• [Activity]:
For every line in the entries that contains "decide", show the whole line.

• [Record excerpts]:
···
/-- What blocks of a core take: register slots, block memory, packs; `one` keeps class 1 blocks alone. -/
def Device.coreUse (d : Device) (die core : Nat) (one : Bool) : Nat × Nat × Nat :=
  let bs := d.collie.blocks.filter fun b =>
    b.2.die == die && b.2.core == core && (!one || match d.item b.2.ctx b.2.seq with
      | some it => it.cls == 1
      | none => false)
  ((bs.map fun b => blockSlots (d.livePacks b.1 b.2) b.2.tregs).sum, (bs.map fun b => b.2.memLen).sum,
    (bs.map fun b => d.livePacks b.1 b.2).sum)

/-- Can a core take a block whole (R163, R289)? -/
def Device.coreFits (d : Device) (it : Item) (x : Xlat) (die core : Nat) : Bool :=
  let u := d.coreUse die core false
  let one := d.coreUse die core true
  let n := blockSlots x.packs x.tregs
  (d.die die).collie.isOn && decide (u.1 + n ≤ Config.regSlots) && decide (u.2.1 + x.blkmem ≤ Config.blockMemBytes) &&
    decide (u.2.2 + x.packs ≤ 68) &&
    (!((d.slice it.slice).reserved && it.cls == 1) || decide (one.1 + n ≤ 48 ∧ one.2.1 + x.blkmem ≤ 131072))

/-- The core a block goes to: fewest resident packs, then lowest die, then lowest core. -/
def Device.pickCore (d : Device) (it : Item) (x : Xlat) : Option (Nat × Nat) :=
  let cs := ((d.slice it.slice).dieList.flatMap fun i => (List.range Config.coresPerDie).map fun k => (i, k)).filter
    fun e => d.coreFits it x e.1 e.2
  match cs with
  | [] => none
  | c :: rest => some (rest.foldl (fun a b =>
      if (d.residents b.1 b.2).length < (d.residents a.1 a.2).length then b else a) c)

/-- A pack at its block's first instruction (R191): zero but for the argument record in u0 to u31. -/
def Pack.start (entry stamp : Nat) (args : List Byte) : Pack :=
  { Pack.none with
    uregs := (List.range 32).foldl (fun m j => FMap.set 0 m j (BitVec.ofNat 32 (field args (4 * j) 4))) []
    mask := 0xFFFFFFFF#32, live := 0xFFFFFFFF#32, pc := entry, stamp := stamp }

/-- Places the next block of an item on a core: zeroed block memory, packs in the pending set; the core's data cache is
invalidated before the item's first block there, and the lines that it writes back count (R164, R217, R224). -/
def Device.placeBlock (d0 : Device) (it : Item) (x : Xlat) (die core : Nat) : Device :=
  let first := !(d0.collie.blocks.any fun b => b.2.ctx == it.ctx && b.2.seq == it.seq && b.2.die == die && b.2.core == core)
  let d := if first then Device.loseWrites (d0.acquireCore it.ctx die core) else d0
  let b := d.collie.nextBlk
  let t := d.collie.stamp
  let k : KBlock := ⟨die, core, it.ctx, it.seq, it.blocks, x.packs, x.tregs, x.blkmem, [], x.consts, [], [], []⟩
  let packs := (List.range x.packs).foldl (fun m i =>
    FMap.set Pack.none m (16 * b + i) (Pack.start x.entry (t + i) it.oprec)) d.collie.packs
  (d.mapCollie fun c => { c with blocks := c.blocks ++ [(b, k)], packs := packs, nextBlk := b + 1, stamp := t + x.packs }).updItem
    it.ctx it.seq fun y => { y with blocks := y.blocks + 1 }

/-- BLOCK_PLACE: the next block of a running kernel item; it waits until some core can hold it whole. -/
def blockPlace (c q : Nat) (d : Device) : Device :=
  match d.item c q with
  | none => d
  | some it =>
    if it.typ ≠ 3 ∨ it.phase ≠ .running ∨ field it.desc 0x20 4 ≤ it.blocks then d
    else match d.xlatOf it with
      | none => d
      | some x =>
        match d.pickCore it x with
        | some (die, core) => d.placeBlock it x die core
        | none => d

/-- BLOCK_PLACE. -/
def execBlockPlace (ctx seq : Nat) (s : State) : Out := onDev (fun _ => blockPlace ctx seq) s

/-! ### Special registers (R199) -/

/-- Operand fields of MOVSR; idx is a number (log 31). -/
def specFields (b : SpecBody) : Operands := ⟨some (b.dst, 1), [], [], false, false⟩

/-- The value of a special register for a lane; none where the spec states none (log 31). -/
def specValue (d : Device) (k : KBlock) (p lane : Nat) (uniform : Bool) (b : SpecBody) : Option Nat :=
  let it := d.item k.ctx k.seq
  let cyc := (d.core k.die k.core).cycles.toNat
  let e := b.idx.toNat
  match b.sr.toNat with
  | 0x00 => if uniform then none else some lane
  | 0x01 => some (p % 16)
  | 0x02 => some k.idx
  | 0x03 => some ((it.map fun x => field x.desc 0x20 4).getD 0)
  | 0x04 => some k.packs
  | 0x05 => some k.die
  | 0x06 => some k.core
  | 0x07 => some Config.enginesPerDie
  | 0x08 => some Config.laneDies
  | 0x09 => some ((it.map Item.cls).getD 0)
  | 0x0A => if e < 8 then some (presented (d.re k.die e).bad) else none
  | 0x0B => if e < 8 then some (bit (presented (d.re k.die e).bad == 0)) else none
  | 0x0C => some (cyc % 2 ^ 32)
  | 0x0D => some (cyc / 2 ^ 32)
  | _ => none

/-- MOVSR. -/
def movsr (i : Issue) (b : SpecBody) : Platform → Device → Device :=
  Device.runJkf i (fun k => decide (b.sr.toNat ≤ 0x0D) && (specFields b).ok k.tregs i) fun k x d =>
    let o := specFields b
    let val := fun (l : Nat) => match specValue d k i.pack l o.uniform b with
      | some v => BitVec.ofNat 64 v
      | none => (Config.freeSreg (b.sr.toNat + 256 * b.idx.toNat)).setWidth 64
    .go (d.setPack i.pack ((x.lanes o i.guard).foldl (fun y l => y.write l b.dst 1 (val l)) x))

/-- MOVSR. -/
def execMovsr (i : Issue) (b : SpecBody) (s : State) : Out := onCode (.movsr i b) (movsr i b) s

end Sys2Proof.Machine
end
···
• [Output for this task]:
  (d.die die).collie.isOn && decide (u.1 + n ≤ Config.regSlots) && decide (u.2.1 + x.blkmem ≤ Config.blockMemBytes) &&
    decide (u.2.2 + x.packs ≤ 68) &&
    (!((d.slice it.slice).reserved && it.cls == 1) || decide (one.1 + n ≤ 48 ∧ one.2.1 + x.blkmem ≤ 131072))
  Device.runJkf i (fun k => decide (b.sr.toNat ≤ 0x0D) && (specFields b).ok k.tregs i) fun k x d =>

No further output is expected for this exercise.